Bertone-Johnson ER, Powers SI, Spangler L, Brunner RL, Michael YL, Larson JC, Millen AE, Bueche MN, Salmoirago-Blotcher E, Liu S, Wassertheil-Smoller S, Ockene JK, Ockene I, Manson JE. Vitamin D intake from foods and supplements and depressive symptoms in a diverse population of older women. Am J Clin Nutr. 2011 Oct;94(4):1104-12

The authors begin,

“Vitamin D may affect the function of dopamine and norepinephrine, which are monoamine neurotransmitters that are likely involved in depression. Furthermore, vitamin D may modulate the relation between depression and inflammation.”

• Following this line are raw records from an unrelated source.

section On_updCoal
variable (d : Dev) (n : Nat) (f : CoalGroup → CoalGroup)
@[simp] theorem updCoal_rx : (d.updCoal n f).rx = d.rx := rfl
@[simp] theorem updCoal_raw : (d.updCoal n f).raw = d.raw := rfl
@[simp] theorem updCoal_freeCount : (d.updCoal n f).freeCount = d.freeCount := rfl
@[simp] theorem updCoal_out : (d.updCoal n f).out = d.out := rfl
@[simp] theorem updCoal_badParity : (d.updCoal n f).badParity = d.badParity := rfl
@[simp] theorem updCoal_faulted : (d.updCoal n f).faulted = d.faulted := rfl
@[simp] theorem updCoal_safe : (d.updCoal n f).safe = d.safe := rfl
@[simp] theorem updCoal_indFetch : (d.updCoal n f).indFetch = d.indFetch := rfl
@[simp] theorem updCoal_chain : (d.updCoal n f).chain = d.chain := rfl
@[simp] theorem updCoal_loader : (d.updCoal n f).loader = d.loader := rfl
@[simp] theorem updCoal_fp : (d.updCoal n f).fp = d.fp := rfl
@[simp] theorem updCoal_otp : (d.updCoal n f).otp = d.otp := rfl
@[simp] theorem updCoal_shadow : (d.updCoal n f).shadow = d.shadow := rfl
@[simp] theorem updCoal_board : (d.updCoal n f).board = d.board := rfl
@[simp] theorem updCoal_fs : (d.updCoal n f).fs = d.fs := rfl
@[simp] theorem updCoal_le : (d.updCoal n f).le = d.le := rfl
@[simp] theorem updCoal_gv : (d.updCoal n f).gv = d.gv := rfl
@[simp] theorem updCoal_hd : (d.updCoal n f).hd = d.hd := rfl
@[simp] theorem updCoal_dp : (d.updCoal n f).dp = d.dp := rfl
@[simp] theorem updCoal_srm : (d.updCoal n f).srm = d.srm := rfl
@[simp] theorem updCoal_bx : (d.updCoal n f).bx = d.bx := rfl
@[simp] theorem updCoal_cp : (d.updCoal n f).cp = d.cp := rfl
@[simp] theorem updCoal_streamer : (d.updCoal n f).streamer = d.streamer := rfl
@[simp] theorem updCoal_ky : (d.updCoal n f).ky = d.ky := rfl
@[simp] theorem updCoal_rp : (d.updCoal n f).rp = d.rp := rfl
@[simp] theorem updCoal_sh : (d.updCoal n f).sh = d.sh := rfl
@[simp] theorem updCoal_ts : (d.updCoal n f).ts = d.ts := rfl
@[simp] theorem updCoal_ev : (d.updCoal n f).ev = d.ev := rfl
@[simp] theorem updCoal_srsts : (d.updCoal n f).srsts = d.srsts := rfl
@[simp] theorem updCoal_get (x : Nat) : (d.updCoal n f).get x = d.get x := rfl
@[simp] theorem updCoal_fld (x : Fld) : (d.updCoal n f).fld x = d.fld x := rfl
@[simp] theorem updCoal_flag (x : Fld) : (d.updCoal n f).flag x = d.flag x := rfl

end On_updCoal

section On_updRp
variable (d : Dev) (n : Nat) (f : RpSt → RpSt)
@[simp] theorem updRp_rx : (d.updRp n f).rx = d.rx := rfl
@[simp] theorem updRp_raw : (d.updRp n f).raw = d.raw := rfl
@[simp] theorem updRp_freeCount : (d.updRp n f).freeCount = d.freeCount := rfl
@[simp] theorem updRp_out : (d.updRp n f).out = d.out := rfl
@[simp] theorem updRp_badParity : (d.updRp n f).badParity = d.badParity := rfl
@[simp] theorem updRp_faulted : (d.updRp n f).faulted = d.faulted := rfl
@[simp] theorem updRp_safe : (d.updRp n f).safe = d.safe := rfl
@[simp] theorem updRp_indFetch : (d.updRp n f).indFetch = d.indFetch := rfl
@[simp] theorem updRp_chain : (d.updRp n f).chain = d.chain := rfl
@[simp] theorem updRp_loader : (d.updRp n f).loader = d.loader := rfl
@[simp] theorem updRp_fp : (d.updRp n f).fp = d.fp := rfl
@[simp] theorem updRp_otp : (d.updRp n f).otp = d.otp := rfl
@[simp] theorem updRp_shadow : (d.updRp n f).shadow = d.shadow := rfl
@[simp] theorem updRp_ic : (d.updRp n f).ic = d.ic := rfl
@[simp] theorem updRp_board : (d.updRp n f).board = d.board := rfl
@[simp] theorem updRp_fs : (d.updRp n f).fs = d.fs := rfl
@[simp] theorem updRp_le : (d.updRp n f).le = d.le := rfl
@[simp] theorem updRp_gv : (d.updRp n f).gv = d.gv := rfl
@[simp] theorem updRp_hd : (d.updRp n f).hd = d.hd := rfl
@[simp] theorem updRp_dp : (d.updRp n f).dp = d.dp := rfl
@[simp] theorem updRp_srm : (d.updRp n f).srm = d.srm := rfl
@[simp] theorem updRp_bx : (d.updRp n f).bx = d.bx := rfl
@[simp] theorem updRp_cp : (d.updRp n f).cp = d.cp := rfl
@[simp] theorem updRp_streamer : (d.updRp n f).streamer = d.streamer := rfl
@[simp] theorem updRp_ky : (d.updRp n f).ky = d.ky := rfl
@[simp] theorem updRp_sh : (d.updRp n f).sh = d.sh := rfl
@[simp] theorem updRp_ts : (d.updRp n f).ts = d.ts := rfl
@[simp] theorem updRp_ev : (d.updRp n f).ev = d.ev := rfl
@[simp] theorem updRp_srsts : (d.updRp n f).srsts = d.srsts := rfl
@[simp] theorem updRp_get (x : Nat) : (d.updRp n f).get x = d.get x := rfl
@[simp] theorem updRp_fld (x : Fld) : (d.updRp n f).fld x = d.fld x := rfl
@[simp] theorem updRp_flag (x : Fld) : (d.updRp n f).flag x = d.flag x := rfl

They assessed 81,000 women at baseline (1993 -1998) and 3 years later for depression, using a simple depression rating scale, and for total vitamin D intake from foods and supplements. Their finding:

“In cross-sectional analysis that used baseline data, women with the highest intake of vitamin D and vitamin D from food sources had a significantly lower prevalence of depressive symptoms. . . In women without depressive symptoms at baseline, a higher vitamin D intake from food as associated with a lower risk of depression at year 3.”

However, they added,

“We did not find supplemental vitamin D intakes to be consistently related to measures of depressive symptoms.”
Explaining that in their group of women, for surprising and unknown reasons, vitamin D levels were higher in women who did not use vitamin D supplements. Remember in 1998, vitamin D supplements were either cod liver oil or multivitamins, both of which contained little vitamin D and toxic amounts of preformed retinol in the 1990s.

They went on to quote studies indicating that not 90%, but only 30% of vitamin D currently comes from sunlight. “Recent evidence suggested that only ~30% of circulating 25(OH)D is the product of sunlight exposure.” The studies indicating 90% comes from sunlight expose were from the early 1980s, when 90% did come from sunlight. This change from 90% to 30% reflects just how much we have become sunless creatures. Nature must have been totally surprised, when one day in the late 1980s, we suddenly decided that the Nature’s gift of sunlight was evil.

The authors conclude,

“Our results support an inverse association of vitamin D intake from foods and the occurrence of depressive symptoms in older women.”

18 October 2011

Study finds good diet overcomes bad genes

Tuesday, October 18, 2011. In an article published online on October 11, 2011 in the journal PLoS Medicine, Dr Jamie Engert at McGill University in Montreal and his associates report that the risk conferred by a gene variant known to be a strong marker for cardiovascular disease is minimized by consuming a diet rich in fruit and vegetables. "We know that 9p21 genetic variants increase the risk of heart disease for those that carry it," explained Dr Engert, of the Research Institute of the McGill University Health Centre. "But it was a surprise to find that a healthy diet could significantly weaken its effect."

The researchers genotyped four variants in the 9p21 chromosome region of 8,114 participants in the INTERHEART study, a case-control study of men and women of varying ethnic backgrounds that compared those who had had an acute non-fatal heart attack to similar subjects without heart disease. Additionally, 9p21 variants were analyzed in 19,129 participants in the FINRISK study, of whom 1,014 had cardiovascular disease. Dietary questionnaires ascertained the frequency of intake of vegetables, fruits and other foods.